Tens of thousands of malnourished children risk dying in hard-to-reach areas of Ethiopia's conflict-wracked Tigray region, now hit by famine, the United Nations said Friday.
‘Without humanitarian access to scale up our response, an estimated 30,000-plus severely malnourished children in those highly inaccessible areas are at high risk of death,’ UNICEF spokesman James Elder told reporters in Geneva.
His comments came after the UN on Thursday said some 350,000 people in Tigray were facing famine, while two million more people were just a step away from those extreme conditions.
‘There is famine now in Tigray,’ UN humanitarian chief Mark Lowcock said, warning that ‘every expert you speak to will tell you this is going to get a lot worse’.
Lowcock said fresh data showed the number of people classified as being in famine conditions was ‘higher than anywhere in the world at any moment since a quarter of a million Somalis lost their lives in 2011’.

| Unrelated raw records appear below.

/-- Whether a register is locked for a context: by an outstanding long operation of any context of the same agent (spec/04
R100). -/
def State.lockedFor (s : State) (c : Ctx) (l : List Lock) : Bool :=
  !l.isEmpty && s.dxn.longOps.any fun o => sameAgent o.ctx c && o.locks.any fun k => l.contains k

/-- Whether a long operation writes memory (spec/04 R103). -/
def LongKind.writesMem : LongKind → Bool
  | .move .. | .fill .. | .xmove .. | .vstore .. | .tstore .. | .recvm .. => true
  | .cacc .. | .cemit .. | .cgath .. | .capply .. => true
  | _ => false

/-! ## Issue -/

/-- What an instruction does once its encoding is accepted and no lock holds it: it completes and the next instruction
follows, or a taken target does; the context has stopped or ended; it waits at issue; it raises a precise exception; it
reads uncorrectable data. -/
inductive Res where
  | go (s : State)
  | jump (s : State) (pc : Nat)
  | halt (s : State)
  | stall
  | fault (s : State) (code : Nat) (info : Word)
  | mem (s : State) (detail : Nat)

/-- Fetching the next instruction: beyond the code PC_RANGE is raised, and on an opcode that no command spells
ILLEGAL_INSTRUCTION (spec/04 R127, spec/05 R140, R157). -/
def State.fetchCheck (s : State) (c : Ctx) : State :=
  let x := s.ctx c
  if x.status ≠ .running then s
  else match x.code[x.pc]? with
    | none => s.except c 7 x.pc 0
    | some w =>
      let n := w.toNat
      if assigned (wOp n) && !(wOp n == 0x70 && decide (5 ≤ pOp n)) then s else s.except c 1 x.pc 0

/-- The context goes on at an index. -/
def State.advance (s : State) (c : Ctx) (pc : Nat) : State :=
  let x := s.ctx c
  if x.status = .running then (s.setCtx c { x with pc := pc, stalled := false }).fetchCheck c
  else if x.status = .waiting then s.setCtx c { x with pc := pc, stalled := false }
  else s

/-- The lowest exception that an encoding raises (spec/04 R123, R127, R129). -/
def encodingFault (profile version w : Nat) : Option Nat :=
  let op := wOp w
  if missing profile op || !fieldsOk profile w then some 1
  else if groupIn profile op = false then some 2
  else if version < sinceOf w then some 3
  else none

/-- An instruction of a tenon has issued (spec/18 Table 18.5). -/
def State.countIssued (s : State) (c : Ctx) : State :=
  if profileOf c = 1 then s.count (ctrTenon (tenonOf c) 0) else s

/-- The result of an instruction takes effect on its context. -/
def State.finish (s : State) (c : Ctx) (r : Res) : State :=
  let x := s.ctx c
  match r with
  | .go t => (t.countIssued c).advance c (x.pc + 1)
  | .jump t pc => (t.countIssued c).advance c pc
  | .halt t => t.countIssued c
  | .stall => s.setCtx c { x with stalled := true }
  | .fault t code info => t.except c code x.pc info
  | .mem t detail => (t.countIssued c).memFail c detail x.pc

/-- Issue of an instruction word by a context (log entry 16): the context must run and have that word at its PC, or
nothing happens; then the checks of R123 in the order of their codes, then the waits of R100 and R101, then the effect. -/
def State.issue (s : State) (c : Ctx) (w : Nat) (locks : List Lock) (long : Bool) (k : State → Context → Res) : State :=
  let x := s.ctx c
  if x.status ≠ .running ∨ x.code[x.pc]? ≠ some (BitVec.ofNat 64 w) then s
  else match encodingFault (profileOf c) x.version.toNat w with
    | some code => s.except c code x.pc 0
    | none =>
      if s.lockedFor c locks ∨ (long ∧ longLimit c ≤ (s.opsOf c).length) then s.finish c .stall
      else s.finish c (k s x)

/-- The word of an opcode and its low 56 bits. -/
def dxnWord (op : Nat) (body : BitVec 56) : Nat := op * 2 ^ 56 + body.toNat

end Sys2Proof.Machine
end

The UN has said that more than 90 percent of the more than five million people in the Tigray region need emergency food aid, and has urgently appealed for more than $200 million to scale up its response.

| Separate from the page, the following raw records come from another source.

/-- A cross-hall projection's factors leave to every peer spine as contributions of this hall (spec/09 R281). -/
def State.sendFactors (s : State) (e sl chunk addr n : Nat) : State :=
  let x := s.slot e sl
  let f := s.inFmt x.group
  let data := encodeElems f (s.accumWords e sl addr 0 n)
  s.sendElems x.group x.op x.opSeq 1 chunk f 0 0 n data fun s fr => s.toPeers x.group fr

/-- Output in RETURN mode is all written; factors leave once the accumulators have been read without an error. -/
def State.outputDone (s : State) (e : Nat) (h : Handoff) (errs : List LineErr) : State :=
  let x := s.slot e h.slot
  let n := 1024 * h.outTiles
  let s := s.setSlot e h.slot (x.setChunk h.chunk { x.chunk h.chunk with phase := .written, factors := n })
  if h.op ≠ 7 then s
  else
    let code := accumCode errs h.addr n
    if code ≠ 0 then s.bsnAbort e h.slot code 0xFFFF 0 else s.sendFactors e h.slot h.chunk h.addr n

/-- An output lead: TILES and FORMAT taken, or a fault of the truss. -/
def State.outputLead (s : State) (e ch n : Nat) (ret : Bool) (h : Handoff) (rest : List Handoff) (t : Bytes)
    (errs : List LineErr) : State :=
  let tiles := leAt t 12 4
  let x := s.slot e h.slot
  if !controlOk t 2 h || decide (1024 < tiles) || (!ret && byteAt t 1 != h.format) ||
      (ret && decide (x.accSize < h.addr + 8192 * tiles)) then s.trussFault n
  else
    let h := { h with leadDone := true, outTiles := tiles, format := byteAt t 1 }
    let s := s.setChannel e ch { s.channel e ch with handed := h :: rest }
    if ret ∧ tiles = 0 ∧ h.dropped = false then s.outputDone e h errs else s

/-- An output data tile: written to the accumulators in RETURN mode, gathered in EMIT mode, discarded after an abort. -/
def State.outputTile (s : State) (e ch : Nat) (ret : Bool) (h : Handoff) (rest : List Handoff) (t : Bytes)
    (errs : List LineErr) : State :=
  let h' := { h with outDone := h.outDone + 1,
                     output := if ret || h.dropped then h.output else h.output ++ tileFabric (typeFormat h.format) t }
  let s := s.setChannel e ch { s.channel e ch with handed := h' :: rest }
  if ret ∧ h.dropped = false then
    let (l, s) := s.outputWords h.format t
    let s := s.putAccum e h.slot h.addr (1024 * h.outDone) l
    if h'.outDone = h'.outTiles then s.outputDone e h' errs else s
  else s

/-- A report: WRITE_MAP takes its STATUS (for a STATUS that is not defined, a free value), and in EMIT mode the output is
retained and sent first; none while the retention region is full. -/
def State.report (s : State) (e ch n : Nat) (ret : Bool) (h : Handoff) (rest : List Handoff) (t : Bytes) : Option State :=
  if controlOk t 3 h = false then some (s.trussFault n)
  else
    let (v, s) := s.draw
    let m := if byteAt t 1 = 0 then 1 else if byteAt t 1 ≤ 2 then 0 else v.toNat % 3
    let x := s.slot e h.slot
    let s := s.setSlot e h.slot (x.setChunk h.chunk { x.chunk h.chunk with writeMap := m })
    let s := s.setChannel e ch { s.channel e ch with handed := rest }
    if ret || h.dropped then some s else s.emitChunk e h.slot h.chunk h.output

/-- The tail port of a truss. -/
def Truss.tailKey (t : Truss) (q : Nat) : Nat :=
  let (row, col) := t.stages.getLastD (0, 0)
  portKey (tenonIx q row col) (byteAt t.descriptor 9 / 16 % 4)

/-- The engine uses the tile at the front of a channel's buffer: an output lead, a data tile or a report of the oldest unreported
handoff; a report that must wait for room to retain its output stays. -/
def State.channelUse (s : State) (e ch n : Nat) (ret : Bool) (errs : List LineErr) : State :=
  match (s.channel e ch).outbound with
  | [] => s
  | b :: rest =>
    let t := s.setChannel e ch { s.channel e ch with outbound := rest }
    match (t.channel e ch).handed with
    | [] => t.trussFault n
    | h :: more =>
      if h.leadDone = false then t.outputLead e ch n ret h more b errs
      else if h.outDone < h.outTiles then t.outputTile e ch ret h more b errs
      else (t.report e ch n ret h more b).getD s
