/-- The engine of a descriptor's channel. -/
def trussEngine (d : Bytes) : Nat := 2 * byteAt d 3 + byteAt d 10

/-- The OWNER_CONFLICT rule. -/
def State.trussOwner (s : State) (domain : BitVec 12) (d : Bytes) : Bool :=
  let n := leAt d 0 2
  let own := BitVec.ofNat 12 (leAt d 4 2)
  let basin := endKind d 8 == 1
  s.fld (R.TEN_TRUSS (n / 256) (n % 256)) F.TEN_TRUSS_STATE == 0 &&
    ((stageList d (byteAt d 2)).all fun p => !s.flag (R.TEN_TENON (n / 256) p.1 p.2) F.TEN_TENON_IN_TRUSS &&
      s.tenonOwner (n / 256) p.1 p.2 == own) &&
    (!basin || (s.channel (trussEngine d) (byteAt d 11 % 16)).truss.isNone) && (domain == 0 || own == domain) &&
    (!basin || s.pegOk false own (leAt d 6 2)) &&
    (endKind d 9 != 2 || leAt d 44 2 == 0 || s.pegOk false own (leAt d 44 2))

/-- A DMA stream that is not in use. -/
def State.dmaFree (s : State) (k : Nat) : Bool := decide (s.dma k = { tenonPort := 0, inbound := true, addr := 0, tiles := 0, truss := 0 })

/-- Free DMA streams of a quadrant. -/
def State.freeStreams (s : State) (q : Nat) : List Nat := (fromTo (64 * q) (64 * q + 63)).filter s.dmaFree

/-- The bays that TRUSS needs. -/
def trussBays (d : Bytes) : List Nat :=
  (((stageList d (byteAt d 2)).map fun p => sectionBay (byteAt d 3) p.2) ++
    (if endKind d 8 = 1 then [basinBay (trussEngine d)] else [])).dedup

/-- The rules of Table 10.4 in order, but for the bays. -/
def State.trussReason (s : State) (domain : BitVec 12) (d : Bytes) : Nat :=
  let dmas := b2n (endKind d 8 == 2) + b2n (endKind d 9 == 2)
  if (endKind d 8 = 2 ∧ leAt d 16 8 % 4096 ≠ 0) ∨ (endKind d 9 = 2 ∧ leAt d 32 8 % 4096 ≠ 0) then 0x11
  else if s.trussRange d = false then 0x10
  else if trussPath d = false then 0x12
  else if s.trussOwner domain d = false then 0x17
  else if (s.freeStreams (byteAt d 3)).length < dmas then 0x13 else 0

/-- A port of a tenon is bound or unbound. -/
def State.bindPort (s : State) (q : Nat) (p : Nat × Nat) (port : Nat) (b : Option Binding) : State :=
  let k := portKey (tenonIx q p.1 p.2) port
  let off := R.TEN_TENON q p.1 p.2
  (s.setStream k { bound := b }).setBit off (40 + port) b.isSome

/-- One end of a truss is bound: to the channel or to a free DMA stream. -/
def State.bindEnd (s : State) (n : Nat) (d : Bytes) (head : Bool) (p : Nat × Nat) : State :=
  let q := n / 256
  let i := if head then 8 else 9
  let b := if head then 16 else 32
  match endKind d i with
  | 1 => s.bindPort q p (endPort d i) (some (if head then .channelIn (trussEngine d) (byteAt d 11 % 16)
      else .channelOut (trussEngine d) (byteAt d 11 % 16)))
  | 2 => match s.freeStreams q with
    | [] => s
    | k :: _ =>
      let x : DmaStream := { tenonPort := portKey (tenonIx q p.1 p.2) (endPort d i), inbound := head, addr := leAt d b 8,
                             tiles := leAt d (b + 8) 4, donePeg := BitVec.ofNat 16 (leAt d (b + 12) 2),
                             wrap := bitOf (byteAt d (b + 14)) 0, truss := n }
      let s := { s with ten.streams := sset { tenonPort := 0, inbound := true, addr := 0, tiles := 0, truss := 0 } s.ten.streams k x }
      s.bindPort q p (endPort d i) (some (.dma k))
  | _ => s

/-- A truss is bound. -/
def State.bindTruss (s : State) (d : Bytes) : State :=
  let n := leAt d 0 2
  let q := n / 256
  let l := stageList d (byteAt d 2)
  let s := { s with ten.trusses := sset {} s.ten.trusses n { descriptor := d, stages := l } }
  let s := s.wr (R.TEN_TRUSS q (n % 256)) (F.TEN_TRUSS_STATE.put 1 ||| F.TEN_TRUSS_DOMAIN.put (leAt d 4 2) |||
    F.TEN_TRUSS_STAGES.put (byteAt d 2) ||| F.TEN_TRUSS_MODE.put (byteAt d 11 / 128) ||| F.TEN_TRUSS_CHANNEL.put (byteAt d 11) |||
    F.TEN_TRUSS_ENGINE.put (byteAt d 10) ||| F.TEN_TRUSS_HEAD.put (endKind d 8) ||| F.TEN_TRUSS_TAIL.put (endKind d 9))
  let s := l.foldl (fun s p => (s.setFld (R.TEN_TENON q p.1 p.2) F.TEN_TENON_IN_TRUSS 1).setFld (R.TEN_TENON q p.1 p.2)
    F.TEN_TENON_TRUSS (n % 256)) s
  let s := (pairs l).foldl (fun s p => match towardPort p.1 p.2 with
    | some a => (s.bindPort q p.1 a (some .neighbour)).bindPort q p.2 ((a + 2) % 4) (some .neighbour)
    | none => s) s
  let s := s.bindEnd n d true (l.headD (0, 0))
  let s := s.bindEnd n d false (l.getLastD (0, 0))
  if endKind d 8 = 1 then
    s.setChannel (trussEngine d) (byteAt d 11 % 16) { s.channel (trussEngine d) (byteAt d 11 % 16) with truss := some n }
  else s

/-- TRUSS, in its turn among the checks. A descriptor that does not lie in device memory is out of range (log entry 28). -/
def execDxnTruss (c : Ctx) (body : BitVec 56) (errs : List LineErr) (s : State) : Out :=
  let w := dxnWord 0xC2 body
  .next (s.issue c w [] false fun s x =>
    let a := (x.reg (wA w)).toNat
    if s.checksRun then .stall
    else if a % 64 ≠ 0 then s.outcomeTo c w 0x11
    else if s.deviceOk a 64 = false then s.outcomeTo c w 0x10
    else
      let (s, h, bad) := s.devRead a 64 errs
      if bad then .mem s 2
      else
        let n := min 64 (byteAt h 2)
        if s.deviceOk a (64 + 4 * n) = false then s.outcomeTo c w 0x10
        else
          let (s, t, bad) := s.devRead (a + 64) (4 * n) errs
          if bad then .mem s 2
          else
            let d := h ++ t
            let r := s.trussReason x.domain d
            if r ≠ 0 then s.outcomeTo c w r
            else if (trussBays d).any s.bayLost then s.outcomeTo c w 0x14
            else if s.bayWait (trussBays d) then s.stallFor c (trussBays d)
            else (s.bindTruss d).outcomeTo c w 0)

/-! ## UNTRUSS (spec/10 R298) -/

/-- The port keys that a truss binds. -/
def Truss.ports (t : Truss) (q : Nat) : List ((Nat × Nat) × Nat) :=
  let d := t.descriptor
  ((pairs t.stages).flatMap fun p => match towardPort p.1 p.2 with
    | some a => [(p.1, a), (p.2, (a + 2) % 4)]
    | none => []) ++
    (if endKind d 8 = 0 then [] else [(t.stages.headD (0, 0), endPort d 8)]) ++
    (if endKind d 9 = 0 then [] else [(t.stages.getLastD (0, 0), endPort d 9)]) |>.filter fun _ => decide (q < 4)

Ethiopian Prime Minister Abiy Ahmed, winner of the 2019 Nobel Peace Prize, sent troops into the northern region in November to detain and disarm leaders of the Tigray People's Liberation Front, the region's former ruling party.
He said the move came in response to TPLF attacks on federal army camps.
Though he vowed the conflict would be brief, fighting continues more than six months later and reports of atrocities -- including the widespread use of rape -- are proliferating. Many leaders have warned of a major catastrophe.
The United States and the European Union on Thursday issued a plea for greater international efforts to tackle the emerging famine.
International aid organisations have complained repeatedly that they are being denied access to the region by Ethiopian forces and troops from neighbouring Eritrea.